İşadamı olan babasının bütün ısrarlarına rağmen para kazandıracak işlere dönmemiş. Sanat öyle bir şeydir.
Sanatı para için yapan kimseden çok hayır gelmez. Çünkü o insan sürekli olarak para kaygısıyla hareket eder, para fikriyle yatar, kalkar. O sanatını gerçekleştirirken aklında hep para olduğu için kalıcı, doğru şeyler üretemez. Para getirecek, çabuk bitecek ışıltılı şeylere yönelir ki onların da sanatsal değerleri olmaz.

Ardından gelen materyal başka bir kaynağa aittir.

-- ==== Sys2Proof/Machine/Frames.lean ====
section
/-! DEFINITION. For every command, the parts of the state that it may change: the frame of each command. A part is a field of
`State`, or the words of one register, all its instances together; a field of `State` that holds several pieces counts as one part, so the
list says what stays, and the statements of each family say what becomes of the rest. -/

namespace Sys2Proof.Machine

/-! ## Parts that change together -/

/-- What a guarded access may change whatever it reaches: an engine that traps, the answer, and CHIP.NRACC (R34,
R276). -/
def guardParts : List Part := [.cores, .resp, .ENG_STAT, .ENG_TRAP, .ENG_TVAL, .CHIP_NRACC]

/-- What the raise of a ledger source may change (R343 to R353). -/
def raiseParts : List Part := [.led, .cur, .LEDG_STAT, .LEDG_LOSTCNT, .LEDG_RING_STAT, .LEDG_SRC]

/-- What a store into the halls may change: the bytes, poison and the copies of their lines in the caches (R285 to
R288, R315). -/
def hallParts : List Part := [.mem, .halls, .HALL_ECC]

/-- What moving a slot may change: its descriptor, its pool, its port's request and the gateway copy that it carries
(R163 to R178, R241 to R257). -/
def slotParts : List Part := [.store, .gw, .MOP_POOL_STAT, .MOP_POOL_CNT, .MOP_PORTQ, .MOP_PORTHEAD, .MOP_DESC,
  .GW_BRK, .GW_BRK_LATE, .GW_BRK_T, .GW_BRKW, .GW_RT_BRK, .GW_LEG_Q, .GW_EQ_STAT, .GW_EQ_CNT]

/-- The units of a frame-store pool (R159). -/
def fspParts : List Part := [.MOP_FSP_FREE, .MOP_FSP_LOW]

/-- A port and its driver power governor (R77 to R93). -/
def portParts : List Part := [.ports, .gov, .LP_STATE, .LP_GOV_STAT, .LP_GOV_PEAK]

/-- A bit engine with its error confinement, and the sounding that its state can end (R99, R210 to R228, R143). -/
def busParts : List Part := [.obs, .BT_STAT, .OBS_SND_STAT, .ECF_STAT, .ECF_BO, .ECF_BO_T]

/-- The observation of a port (R128 to R155). -/
def obsParts : List Part := [.ports, .obs, .OBS_STAT, .OBS_ENR_STAT, .OBS_ENR_SUM, .OBS_ENR_SQ, .OBS_ENR_USE,
  .OBS_SND_STAT, .OBS_CEN_STAT, .OBS_CEN_START, .OBS_CEN_UNK, .OBS_CEN_UNK_T, .OBS_CAP_STAT, .OBS_CAP_SEQ,
  .OBS_CEN_RES]

/-- Update control (R452 to R472). -/
def updParts : List Part := [.upd, .UPD_STAT, .UPD_VER_IMAGO, .UPD_VER_STAGED, .UPD_MAP, .UPD_FORCED]

/-- IMG and what an epoch derives (R46 to R64). -/
def imgParts : List Part := [.img, .IMG_STATUS, .IMG_JRNL]

/-- The vault (R443 to R447). -/
def vaultParts : List Part := [.vault, .VAULT_MRAM, .VAULT_MC, .VAULT_FV, .VAULT_TLOG]
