/-- Cluster locks (R290 to R292) and the instruction SRAM (R299). An engine of the cluster whose PMP passes and that neither
holds nor waits takes a free lock by ACQ or TRY, or waits by ACQ; REL by the holder frees the lock with BROKEN as it stands,
or hands it to a waiter of the highest priority; FIX by the holder clears BROKEN; WITHDRAW ends a wait; any other lock
command, and every one of the host, changes no lock and CLU.ERR records the first. The host writes the SRAM of a cluster that
is wholly HALTED or UNASSIGNED, and a write at another time is discarded and recorded. Cache commands and contested lines
(R286, R288). XCCLEAN of a line that the engine's L1 holds modified stores it in the hall, and the line stays valid and clean
in L1 and L2; XCFLUSH also invalidates it in both; an address outside a readable window raises a load access fault. Two or
more L1s that ask for a line in the same cycle are served in round-robin order, and RGN.DIRCNT counts the set and its extra
round trips. Where the spec leaves a point open it follows the model's choices of log entries 53, 54, 60. -/
def Obligations.LocksSramAndCaches : Prop :=
  (∀ (s : State) (c : CluNo), s.rgnReady (c / 8) = true → s.ended = false →
     let err (reason lock i : Nat) (t : State) := t.flag (CLU_ERR_VALID c) = true ∧
       (s.flag (CLU_ERR_VALID c) = false → t.get (CLU_ERR_REASON c) = reason ∧ t.get (CLU_ERR_LOCK c) = lock ∧
         t.get (CLU_ERR_ENGINE c) = i) ∧ Writes [(CLU_ERR_VALID c).addr] [.resp] s t
     (∀ (f : EngNo) (j : Fin 64), f.val / 8 = c → s.passes (.engine f) (CLU_LOCK_CMD c j).addr true →
       let q := Requester.engine f
       let i := f.val % 8
       let lock := (CLU_LOCK_HELD c j).addr
       let refused (x : Instr) (reason : Nat) := Answers x s (err reason j i)
       let takes (x : Instr) := Answers x s fun t => t.holds c j i = true ∧ t.waitsFor c j i = false ∧
         t.flag (CLU_LOCK_BROKEN c j) = s.flag (CLU_LOCK_BROKEN c j)
       let idle := s.holds c j i = false ∧ s.waitsFor c j i = false
       (idle → s.flag (CLU_LOCK_HELD c j) = false →
         (s.get (CLU_LOCK_WAIT c j) = 0 → takes (.acq q c j)) ∧ takes (.tryLock q c j)) ∧
       (idle → s.flag (CLU_LOCK_HELD c j) = true →
         (Answers (.acq q c j) s fun t => t.waitsFor c j i = true ∧ t.flag (CLU_LOCK_HELD c j) = true ∧
           t.get (CLU_LOCK_HOLDER c j) = s.get (CLU_LOCK_HOLDER c j) ∧ Writes [lock] [.resp] s t) ∧
         Answers (.tryLock q c j) s fun t => Writes [] [.resp] s t) ∧
       (¬idle → refused (.acq q c j) 1 ∧ refused (.tryLock q c j) 1) ∧
       (s.holds c j i = true →
         (s.get (CLU_LOCK_WAIT c j) = 0 → Answers (.rel q c j) s fun t => t.flag (CLU_LOCK_HELD c j) = false ∧
           t.flag (CLU_LOCK_BROKEN c j) = s.flag (CLU_LOCK_BROKEN c j) ∧ Writes [lock] [.resp] s t) ∧
         (s.get (CLU_LOCK_WAIT c j) ≠ 0 → Answers (.rel q c j) s fun t => ∃ k < 8, t.holds c j k = true ∧
           s.waitsFor c j k = true ∧ t.waitsFor c j k = false ∧ t.flag (CLU_LOCK_BROKEN c j) = s.flag (CLU_LOCK_BROKEN c j) ∧
           ∀ x < 8, s.waitsFor c j x = true → s.lockPrio c x ≤ s.lockPrio c k) ∧
         (s.flag (CLU_LOCK_BROKEN c j) = true → Answers (.fix q c j) s fun t => t.flag (CLU_LOCK_BROKEN c j) = false ∧
           t.holds c j i = true ∧ Writes [lock] [.resp] s t)) ∧
       (s.holds c j i = false → refused (.rel q c j) 1) ∧
       (s.holds c j i = false ∨ s.flag (CLU_LOCK_BROKEN c j) = false → refused (.fix q c j) 1) ∧
       (s.waitsFor c j i = true → Answers (.withdraw q c j) s fun t => t.waitsFor c j i = false ∧ Writes [lock] [.resp] s t) ∧
       (s.waitsFor c j i = false → refused (.withdraw q c j) 1) ∧
       (∀ cmd : Fin 8, refused (.lockCmdIgnored q c j cmd) (if 1 ≤ cmd.val ∧ cmd.val ≤ 5 then 1 else 3)) ∧
       let hostRefused (x : Instr) := Answers x s (err 1 j 0)
       hostRefused (.acq .host c j) ∧ hostRefused (.tryLock .host c j) ∧ hostRefused (.rel .host c j) ∧
         hostRefused (.fix .host c j) ∧ hostRefused (.withdraw .host c j)) ∧
     (∀ (k : Fin 16384) (w : Word),
       (s.clusterHalted c = true → Answers (.isramWrite .host c k w) s fun t => t.isramWord c (4 * k) = w.toNat ∧
         (∀ m : Fin 16384, m ≠ k → t.isramWord c (4 * m) = s.isramWord c (4 * m)) ∧ Writes [] [.cores, .resp] s t) ∧
       (s.clusterHalted c = false → Answers (.isramWrite .host c k w) s (err 2 0 0)))) ∧
  ((∀ (s : State) (e : EngNo) (a : Word), s.estate e = 2 →
     (s.cleanTarget e a.toNat = none → (Answers (.xcclean e a) s fun t => t = s.accTrap e 5 a.toNat) ∧
       Answers (.xcflush e a) s fun t => t = s.accTrap e 5 a.toNat) ∧
     (∀ l, s.cleanTarget e a.toNat = some l →
       (∀ v, s.l1 e l = some v → v.mesi = 2 → v.data.length = 64 → Answers (.xcclean e a) s fun t =>
         t.bytes l 64 = v.data ∧ t.l1 e l = some { v with mesi := 0 } ∧
         t.l2 (e / 64) l = some { dirty := false, data := v.data, way := ((s.l2 (e / 64) l).map (·.way)).getD 0 } ∧ (t.engine e).pc = (s.engine e).pc + 4) ∧
       (Answers (.xcflush e a) s fun t => t.l1 e l = none ∧ t.l2 (e / 64) l = none ∧
         (t.engine e).pc = (s.engine e).pc + 4))) ∧
   (∀ (s : State) (r : RgnNo) (line : Fin 1048576) (evict : Option (Fin 64)) (reqs : List (Fin 64)),
     let order := roundRobin (s.region r).lastWinner (reqs.map (·.val))
     (order.length < 2 → Answers (.ownershipRequest r line evict reqs) s fun t =>
       t.word (RGN_DIRCNT_CONTEND r).addr = s.word (RGN_DIRCNT_CONTEND r).addr) ∧
     (2 ≤ order.length → Answers (.ownershipRequest r line evict reqs) s fun t =>
       (t.region r).lastWinner = order.getLastD 63 ∧
       t.get (RGN_DIRCNT_CONTEND r) = min (s.get (RGN_DIRCNT_CONTEND r) + 1) (2 ^ 16 - 1) ∧
       t.get (RGN_DIRCNT_EXTRA r) = min (s.get (RGN_DIRCNT_EXTRA r) + (order.length - 1)) (2 ^ 16 - 1))))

Biz sanat eserleri üretirken asla para merkezli düşünmedik. Aslında Pakistan’da elden çıkardığım eserler hak ettikleri değerlerden satılmadılar. Biz sadece üretiyor, onların verdikleri fiyatlara elden çıkarıp yenilerine başlıyorduk. Bir ay uğraşarak ürettiğimiz eserleri bir-iki günlük vasıfsız işçi ücreti fiyatına veriyorduk. Bizim için önemli olan bir şeyler üretiyor olmaktı.
Nitekim bir gün o ucuz fiyata verdiğimiz eserlerden birini sergilerimizde değerlendiririz diye geri almak için sattığımız adama gittik. Kendisinden aldığımız paranın iki katını önerdiğimiz halde o eseri bize geri satmadı.
Pakistan’dan Türkiye’ye geleceğimiz belli olduktan sonra Pakistanlı bir sanatsever bize ev ve çalışma ortamı sağlayacağını söyleyerek orada kalmamızı istedi.Biz halkımızla birlikte göç etmeyi seçince de çok üzüldü.
Ağabeyim Malik bizim Afganistan’dan Türkiye’ye göç maceramızı karakalemle bir resim dizisi halinde çizmişti. Resimlere Van’da bizi ziyaret eden biri İngiliz diğeri İsviçreli iki yabancı talip oldular. İsviçreli olan Bernard bu resimleri memleketinde kitap olarak bastıracağını söylemişti. Ağabeyim resimleri ona verdi. O da memleketinde çok güzel bir baskı ile onu kitaplaştırdı.
Sonraki zamanlarda Van Valisi Mahmut Yılbaş’la bir görüşmemizde bu konudan söz ettik. O da “niye bize bastırtmadınız da yabancılara bastırttınız” diye sordu. Oysa o dönemde buradan hiç kimse öyle bir teklif yapmamıştı ve yapılmayacağını da aşağı yukarı biliyorduk. O biraz sanat bilinci ile ilgili bir şeydi. “
Bir ara kendisini ziyaret edip vaktini alarak onun eseriyle arasındaki yoğunlaşmayı bozduğumu ifade ederek özür diledim. Ortak sanatçı dostumuz Ressam Mustafa Ümit Şanal’ın da resim yaparken dışarıdan gelen kişiler tarafından dikkatinin dağıtıldığını ifade ettiğini; aynı şekilde benim için de yazı ve şiirle meşgulken gelen üçüncü kişilerin dikkat dağınıklığına neden olduğunu söyledim.
Gülümsedi ve kesinlikle dikkatinin dağılmadığını hatta bir süre öyle bir nedenle ara vermenin yararlı bile olduğunu ifade etti.
“Ben dedi resim ya da heykel üzerinde çalışırken sonraki yapacağım işi hep aklıma kaydederim. Nerede kaldığımı, sonrasında ne yapılacağını bilirim. O bakımdan öyle bir endişeye gerek yok. İşe döndüğüm zaman da sorunsuz bir şekilde bıraktığım yerden çalışmamı sürdürürüm.”
Ekber Bey’le şu an aklıma gelmeyen daha pek çok şeyden konuştuk.
Ondaki beni hep etkileyen derinlik, sanatçı ruh, dünya malına değer vermeyen ve soylu bir aileden geldiğini her ortamda belli eden duruşu anlattığı kelebeklerle, kuşlarla, müziklerini dinleyip internet üzerinden kliplerini izlediği İranlı, Hintli, Pakistanlı, Afgan sanatçılarla, soğuk iklime sahip yüksek Pamir Yaylalarındaki obalar, oralardaki yol vermeyen dağlar, oralardan geçmeye çalışan atlı kervanlarla birleşip şimdi beni daha çok sarıyor, etkiliyordu.
Yanından ayrıldığımda benim için artık bir şeyler eskisi gibi değildi. Bilge bir hocanın yanından ayrılan öğrenci gibiydim.